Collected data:
/-- The word of an instruction in its slot, from the same tables (R73 to R82); 0 for a step of the machine. -/
def encode : Instr → Nat
  | .nop => 0
  | .add d a b => 67108864 + put d 21 + put a 16 + put b 11
  | .sub d a b => 134217728 + put d 21 + put a 16 + put b 11
  | .mul d a b => 201326592 + put d 21 + put a 16 + put b 11
  | .mulh d a b => 268435456 + put d 21 + put a 16 + put b 11
  | .mulhn d a b => 335544320 + put d 21 + put a 16 + put b 11
  | .div d a b => 402653184 + put d 21 + put a 16 + put b 11
  | .divn d a b => 469762048 + put d 21 + put a 16 + put b 11
  | .rem d a b => 536870912 + put d 21 + put a 16 + put b 11
  | .remn d a b => 603979776 + put d 21 + put a 16 + put b 11
  | .and d a b => 671088640 + put d 21 + put a 16 + put b 11
  | .or d a b => 738197504 + put d 21 + put a 16 + put b 11
  | .xor d a b => 805306368 + put d 21 + put a 16 + put b 11
  | .andn d a b => 872415232 + put d 21 + put a 16 + put b 11
  | .shl d a b => 939524096 + put d 21 + put a 16 + put b 11
  | .shrl d a b => 1006632960 + put d 21 + put a 16 + put b 11
  | .shra d a b => 1073741824 + put d 21 + put a 16 + put b 11
  | .rotl d a b => 1140850688 + put d 21 + put a 16 + put b 11
  | .min d a b => 1207959552 + put d 21 + put a 16 + put b 11
  | .max d a b => 1275068416 + put d 21 + put a 16 + put b 11
  | .minn d a b => 1342177280 + put d 21 + put a 16 + put b 11
  | .maxn d a b => 1409286144 + put d 21 + put a 16 + put b 11
  | .clz d a => 1476395008 + put d 21 + put a 16
  | .ctz d a => 1543503872 + put d 21 + put a 16
  | .popc d a => 1610612736 + put d 21 + put a 16
  | .addx d a b k c => 1677721600 + put d 21 + put a 16 + put b 11 + put k 3 + put c 0
  | .sel d a b c => 1744830464 + put d 21 + put a 16 + put b 11 + put c 0
  | .addi d a i => 1811939328 + put d 21 + put a 16 + put i 0
  | .andi d a i => 1879048192 + put d 21 + put a 16 + put i 0
  | .ori d a i => 1946157056 + put d 21 + put a 16 + put i 0
  | .xori d a i => 2013265920 + put d 21 + put a 16 + put i 0
  | .shli d a i => 2080374784 + put d 21 + put a 16 + put i 0
  | .shrli d a i => 2147483648 + put d 21 + put a 16 + put i 0
  | .shrai d a i => 2214592512 + put d 21 + put a 16 + put i 0
  | .li d i => 2281701376 + put d 21 + put i 0
  | .lih d a i => 2348810240 + put d 21 + put a 16 + put i 0
  | .cmpCc p a b c => 2415919104 + put p 21 + put a 16 + put b 11 + put c 0
  | .cmpiCc p a c => 2483027968 + put p 21 + put a 16 + put c 0
  | .pand d a b => 2550136832 + put d 21 + put a 16 + put b 11
  | .por d a b => 2617245696 + put d 21 + put a 16 + put b 11
  | .pxor d a b => 2684354560 + put d 21 + put a 16 + put b 11
  | .pnot d a => 2751463424 + put d 21 + put a 16
  | .gets d n => 2818572288 + put d 21 + put n 0
  | .puts a n => 2885681152 + put a 16 + put n 0
  | .br p n o => 2952790016 + put p 23 + put n 22 + put o 0
  | .bri a => 3019898880 + put a 16
  | .call p n o => 3087007744 + put p 23 + put n 22 + put o 0
  | .ret a => 3154116608 + put a 16
  | .loop l a f => 3221225472 + put l 21 + put a 16 + put f 0
  | .loopm l a b f => 3288334336 + put l 21 + put a 16 + put b 11 + put f 0
  | .lstride d a k l => 3355443200 + put d 21 + put a 16 + put k 14 + put l 11
  | .dispatch d a b => 3422552064 + put d 21 + put a 16 + put b 11
  | .yield => 3489660928
  | .yieldPark => 3489660929
  | .exit => 3556769792
  | .trap c => 3623878656 + put c 0
  | .waitt p a n => 3690987520 + put p 21 + put a 16 + put n 11
  | .scopeSet n a => 3758096384 + put n 21 + put a 16
  | .scopeLoad n => 3825205248 + put n 21
  | .sluice => 3892314112
  | .ldb d b x r y s o => 67108864 + put d 21 + put b 16 + put x 11 + put r 9 + put y 8 + put s 3 + put o 0
  | .ldbn d b x r y s o => 134217728 + put d 21 + put b 16 + put x 11 + put r 9 + put y 8 + put s 3 + put o 0
  | .ldh d b x r y s o => 201326592 + put d 21 + put b 16 + put x 11 + put r 9 + put y 8 + put s 3 + put o 0
  | .ldhn d b x r y s o => 268435456 + put d 21 + put b 16 + put x 11 + put r 9 + put y 8 + put s 3 + put o 0
  | .ldw d b x r y s o => 335544320 + put d 21 + put b 16 + put x 11 + put r 9 + put y 8 + put s 3 + put o 0
  | .ldwn d b x r y s o => 402653184 + put d 21 + put b 16 + put x 11 + put r 9 + put y 8 + put s 3 + put o 0
  | .ldd d b x r y s o => 469762048 + put d 21 + put b 16 + put x 11 + put r 9 + put y 8 + put s 3 + put o 0
  | .stb d b x r s o => 536870912 + put d 21 + put b 16 + put x 11 + put r 9 + put s 3 + put o 0
  | .sth d b x r s o => 603979776 + put d 21 + put b 16 + put x 11 + put r 9 + put s 3 + put o 0
  | .stw d b x r s o => 671088640 + put d 21 + put b 16 + put x 11 + put r 9 + put s 3 + put o 0
  | .std d b x r s o => 738197504 + put d 21 + put b 16 + put x 11 + put r 9 + put s 3 + put o 0
  | .ldfull d b x s o => 805306368 + put d 21 + put b 16 + put x 11 + put s 3 + put o 0
  | .ldtake d b x s o => 872415232 + put d 21 + put b 16 + put x 11 + put s 3 + put o 0
  | .stfill d b x s o => 939524096 + put d 21 + put b 16 + put x 11 + put s 3 + put o 0
  | .stforce d b x s o => 1006632960 + put d 21 + put b 16 + put x 11 + put s 3 + put o 0
  | .fetag d b x => 1073741824 + put d 21 + put b 16 + put x 11
  | .feset d b x => 1140850688 + put d 21 + put b 16 + put x 11
  | .atomAdd d b x z s o => 1207959552 + put d 21 + put b 16 + put x 11 + put z 8 + put s 3 + put o 0
  | .atomAnd d b x z s o => 1275068416 + put d 21 + put b 16 + put x 11 + put z 8 + put s 3 + put o 0
  | .atomOr d b x z s o => 1342177280 + put d 21 + put b 16 + put x 11 + put z 8 + put s 3 + put o 0
  | .atomXor d b x z s o => 1409286144 + put d 21 + put b 16 + put x 11 + put z 8 + put s 3 + put o 0
  | .atomMin d b x z s o => 1476395008 + put d 21 + put b 16 + put x 11 + put z 8 + put s 3 + put o 0
  | .atomMax d b x z s o => 1543503872 + put d 21 + put b 16 + put x 11 + put z 8 + put s 3 + put o 0
  | .atomMinn d b x z s o => 1610612736 + put d 21 + put b 16 + put x 11 + put z 8 + put s 3 + put o 0
  | .atomMaxn d b x z s o => 1677721600 + put d 21 + put b 16 + put x 11 + put z 8 + put s 3 + put o 0
  | .atomSwap d b x z s o => 1744830464 + put d 21 + put b 16 + put x 11 + put z 8 + put s 3 + put o 0
  | .atomCas d b x z s o => 1811939328 + put d 21 + put b 16 + put x 11 + put z 8 + put s 3 + put o 0
  | .atomFadd d b x s o => 1879048192 + put d 21 + put b 16 + put x 11 + put s 3 + put o 0
  | .atomFmin d b x s o => 1946157056 + put d 21 + put b 16 + put x 11 + put s 3 + put o 0
  | .atomFmax d b x s o => 2013265920 + put d 21 + put b 16 + put x 11 + put s 3 + put o 0
  | .redAdd b x z s o => 2147483648 + put b 16 + put x 11 + put z 8 + put s 3 + put o 0
  | .redAnd b x z s o => 2214592512 + put b 16 + put x 11 + put z 8 + put s 3 + put o 0
  | .redOr b x z s o => 2281701376 + put b 16 + put x 11 + put z 8 + put s 3 + put o 0
  | .redXor b x z s o => 2348810240 + put b 16 + put x 11 + put z 8 + put s 3 + put o 0
  | .redMin b x z s o => 2415919104 + put b 16 + put x 11 + put z 8 + put s 3 + put o 0
  | .redMax b x z s o => 2483027968 + put b 16 + put x 11 + put z 8 + put s 3 + put o 0
  | .redMinn b x z s o => 2550136832 + put b 16 + put x 11 + put z 8 + put s 3 + put o 0
  | .redMaxn b x z s o => 2617245696 + put b 16 + put x 11 + put z 8 + put s 3 + put o 0
  | .redFadd b x s o => 2684354560 + put b 16 + put x 11 + put s 3 + put o 0
  | .redFmin b x s o => 2751463424 + put b 16 + put x 11 + put s 3 + put o 0
  | .redFmax b x s o => 2818572288 + put b 16 + put x 11 + put s 3 + put o 0
  | .fenceAcq s => 2885681152 + put s 3
  | .fenceRel s => 2952790016 + put s 3
  | .fenceAr s => 3019898880 + put s 3
  | .qmark => 3087007744
  | .tktTake d b s o => 3154116608 + put d 21 + put b 16 + put s 3 + put o 0
  | .tktServe b s o => 3221225472 + put b 16 + put s 3 + put o 0
  | .tktWait b x s o => 3288334336 + put b 16 + put x 11 + put s 3 + put o 0
  | .barArrive l i s o => 3355443200 + put l 21 + put i 11 + put s 3 + put o 0
  | .barWait l i s o => 3422552064 + put l 21 + put i 11 + put s 3 + put o 0
  | .sbind k i b x t => 3489660928 + put k 24 + put i 21 + put b 16 + put x 11 + put t 8
  | .sstop k i x => 3556769792 + put k 24 + put i 21 + put x 11
  | .srewind k i x => 3623878656 + put k 24 + put i 21 + put x 11
  | .cbinit k b x t => 3690987520 + put k 21 + put b 16 + put x 11 + put t 8
  | .cbadv s k x => 3758096384 + put s 24 + put k 21 + put x 11
  | .l1inv => 3825205248
  | .pref b x r y => 3892314112 + put b 16 + put x 11 + put r 9 + put y 8
  | .bx i a => 1073741824 + put i 20 + put a 12
  | .bxm i a m => 2147483648 + put i 20 + put a 12 + put m 4
  | .copy d o c s h => 67108864 + put d 21 + put o 16 + put c 13 + put s 8 + put h 0
  | .copyx d o c s h => 134217728 + put d 21 + put o 16 + put c 13 + put s 8 + put h 0
  | .gather d c s => 201326592 + put d 21 + put c 13 + put s 8
  | .scatter d c s => 268435456 + put d 21 + put c 13 + put s 8
  | .tload d c => 335544320 + put d 21 + put c 13
  | .tseal d c => 402653184 + put d 21 + put c 13
  | .smload d o c => 469762048 + put d 21 + put o 16 + put c 13
  | .imload d c => 536870912 + put d 21 + put c 13
  | .coll d c s => 603979776 + put d 21 + put c 13 + put s 8
  | .tready d o c => 671088640 + put d 21 + put o 16 + put c 13
  | .mldr d c s => 738197504 + put d 21 + put c 13 + put s 8
  | .mred d c s => 805306368 + put d 21 + put c 13 + put s 8
  | .route d c s => 872415232 + put d 21 + put c 13 + put s 8
  | .ltxOpen d c s => 939524096 + put d 21 + put c 13 + put s 8
  | .ltxCommit d o c s => 1006632960 + put d 21 + put o 16 + put c 13 + put s 8
  | .ltxAbort d o c s => 1073741824 + put d 21 + put o 16 + put c 13 + put s 8
  | .aeMap d c s => 1140850688 + put d 21 + put c 13 + put s 8
  | .aeMapMatrices d c s => 1140850689 + put d 21 + put c 13 + put s 8
  | .aeMapUnmap d c s => 1140850690 + put d 21 + put c 13 + put s 8
  | .aeGate d c s => 1207959552 + put d 21 + put c 13 + put s 8
  | .aeSwap d c s => 1275068416 + put d 21 + put c 13 + put s 8
  | .aeNorm d c s => 1342177280 + put d 21 + put c 13 + put s 8
  | .aeProj d c s => 1409286144 + put d 21 + put c 13 + put s 8
  | .trig d c => 1476395008 + put d 21 + put c 13
  | .cancel d o c => 1543503872 + put d 21 + put o 16 + put c 13
  | .xnop => 0
  | .cload g a b c r => 134217728 + put g 24 + put a 18 + put b 12 + put c 9 + put r 0
  | .ctag g a b c => 268435456 + put g 24 + put a 18 + put b 12 + put c 9
  | .cstore g a b c k => 402653184 + put g 24 + put a 18 + put b 12 + put c 9 + put k 0
  | .cx g c j d b => 536870912 + put g 24 + put c 9 + put j 6 + put d 3 + put b 0
  | .cclr g c => 671088640 + put g 24 + put c 9
  | .rngseed g a => 805306368 + put g 24 + put a 18
  | .rngctl f e => 939524096 + put f 1 + put e 0
  | .entryNop => 0
  | .vadd e => e.word 1
  | .vsub e => e.word 2
  | .vmul e => e.word 3
  | .vmulh e => e.word 4
  | .vmad e => e.word 5
  | .vdp4 e => e.word 6
  | .vand e => e.word 7
  | .vor e => e.word 8
  | .vxor e => e.word 9
  | .vshl e => e.word 10
  | .vshrl e => e.word 11
  | .vshra e => e.word 12
  | .vmin e => e.word 13
  | .vmax e => e.word 14
  | .vabs e => e.word 15
  | .vneg e => e.word 16
  | .vcmpCc e => e.word 17
  | .vsel e => e.word 18
  | .vpopc e => e.word 19
  | .vclz e => e.word 20
  | .vfadd e => e.word 21
  | .vfsub e => e.word 22
  | .vfmul e => e.word 23
  | .vfma e => e.word 24
  | .vfmin e => e.word 25
  | .vfmax e => e.word 26
  | .vfabs e => e.word 27
  | .vfcmpCc e => e.word 28
  | .vfrcp e => e.word 29
  | .vfrsq e => e.word 30
  | .vfexp2 e => e.word 31
  | .vflog2 e => e.word 32
  | .vcvt e => e.word 33
  | .vquant e => e.word 34
  | .vdequant e => e.word 35
  | .vpack e => e.word 36
  | .vunpack e => e.word 37
  | .vlmul e => e.word 38
  | .vlsum e => e.word 39
  | .vperm e => e.word 40
  | .vbcast e => e.word 41
  | .vreduce e => e.word 42
  | .vscan e => e.word 43
  | .viota e => e.word 44
  | .mand e => e.word 45
  | .mor e => e.word 46
  | .mnot e => e.word 47
  | .mset e => e.word 48
  | .spld e => e.word 49
  | .spst e => e.word 50
  | .spldx e => e.word 51
  | .spstx e => e.word 52
  | .spldFull e => e.word 53
  | .spstEmpty e => e.word 54
  | .spatomAdd e => e.word 55
  | .vshn e => e.word 56
  | .gadd e => e.word 57
  | .gli e => e.word 57
  | .gmov e => e.word 57
  | .gmovVector e => e.word 57
  | .mma e => e.word 58
  | .mmaSp e => e.word 58
  | .mzero e => e.word 59
  | .mdrain e => e.word 60
  | .mfeed e => e.word 61
  | .vblk e => e.word 62
  | .bundleIssue | .selectorRotation | .resultWrite | .beatCountExpiry | .mmaBeat | .tileBusyClear | .columnStage
  | .checkpoint | .withheldStoreDrain | .releaseHandover | .storeAcknowledgement | .trapTaken | .raceReport
  | .loadReturn | .pageWalk | .migReread | .streamFetch | .outputQueueDrain | .rbqFillSlot | .l1invComplete
  | .fullEmptyService | .ticketResend | .barrierPhaseComplete | .engineCommandStart | .engineCommandComplete
  | .triggerFire | .tileFire | .windowRoundMerge | .memberAbsentTimeout | .collectiveTimeout | .ltxTimeout
  | .aeStateCommandPerform | .pickup | .stealRound | .gangCorePreparation | .gangPreparationTimeout | .gangRelease
  | .sluiceDecision | .sluiceSwap | .preemption | .contextSave | .patrolScrub | .rowSpare | .imPoisonRepair
  | .laneFault | .droopResponse | .thermalThrottle | .thermalTrip | .packageReset | .retirementMapUpdate
  | .frameReceived | .countWordPublish | .txFrameSend | .pollingSlotVisit | .frameBoundary | .agingTick
  | .queueUnbind | .queueTriggerFire | .notify | .queueEnable | .queueDisable | .nopCommand | .launch | .write
  | .abort | .requeue | .deviceEnable | .deviceDisable | .devTimeRead | .timeSet | .fwLoad | .fwSwitch
  | .firmwareHandover | .ringEnable | .txEnable | .txprod | .registerWrite | .shootdown | .preemptCores
  | .preemptLaunch | .reopen | .coreOut | .spareIn | .dieOut | .bankSpare | .portOut | .portIn | .portSpareLane
  | .scrub | .attest | .i3cDynamicAddress | .i3cPrivateWrite | .i3cPrivateRead | .engineCommandProgress
  | .bar4WindowAccess | .packageUnreachable | .packageRejoins | .powerLoss | .imFetchAhead => 0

WORK REQUEST
Copy, exactly and only, the lines above that begin with the one containing "t => 3489660928" and finish with the one containing "s => 1006632960".

OUTPUT FOR THIS EXERCISE
  | .sbind k i b x t => 3489660928 + put k 24 + put i 21 + put b 16 + put x 11 + put t 8
  | .sstop k i x => 3556769792 + put k 24 + put i 21 + put x 11
  | .srewind k i x => 3623878656 + put k 24 + put i 21 + put x 11
  | .cbinit k b x t => 3690987520 + put k 21 + put b 16 + put x 11 + put t 8
  | .cbadv s k x => 3758096384 + put s 24 + put k 21 + put x 11
  | .l1inv => 3825205248
  | .pref b x r y => 3892314112 + put b 16 + put x 11 + put r 9 + put y 8
  | .bx i a => 1073741824 + put i 20 + put a 12
  | .bxm i a m => 2147483648 + put i 20 + put a 12 + put m 4
  | .copy d o c s h => 67108864 + put d 21 + put o 16 + put c 13 + put s 8 + put h 0
  | .copyx d o c s h => 134217728 + put d 21 + put o 16 + put c 13 + put s 8 + put h 0
  | .gather d c s => 201326592 + put d 21 + put c 13 + put s 8
  | .scatter d c s => 268435456 + put d 21 + put c 13 + put s 8
  | .tload d c => 335544320 + put d 21 + put c 13
  | .tseal d c => 402653184 + put d 21 + put c 13
  | .smload d o c => 469762048 + put d 21 + put o 16 + put c 13
  | .imload d c => 536870912 + put d 21 + put c 13
  | .coll d c s => 603979776 + put d 21 + put c 13 + put s 8
  | .tready d o c => 671088640 + put d 21 + put o 16 + put c 13
  | .mldr d c s => 738197504 + put d 21 + put c 13 + put s 8
  | .mred d c s => 805306368 + put d 21 + put c 13 + put s 8
  | .route d c s => 872415232 + put d 21 + put c 13 + put s 8
  | .ltxOpen d c s => 939524096 + put d 21 + put c 13 + put s 8
  | .ltxCommit d o c s => 1006632960 + put d 21 + put o 16 + put c 13 + put s 8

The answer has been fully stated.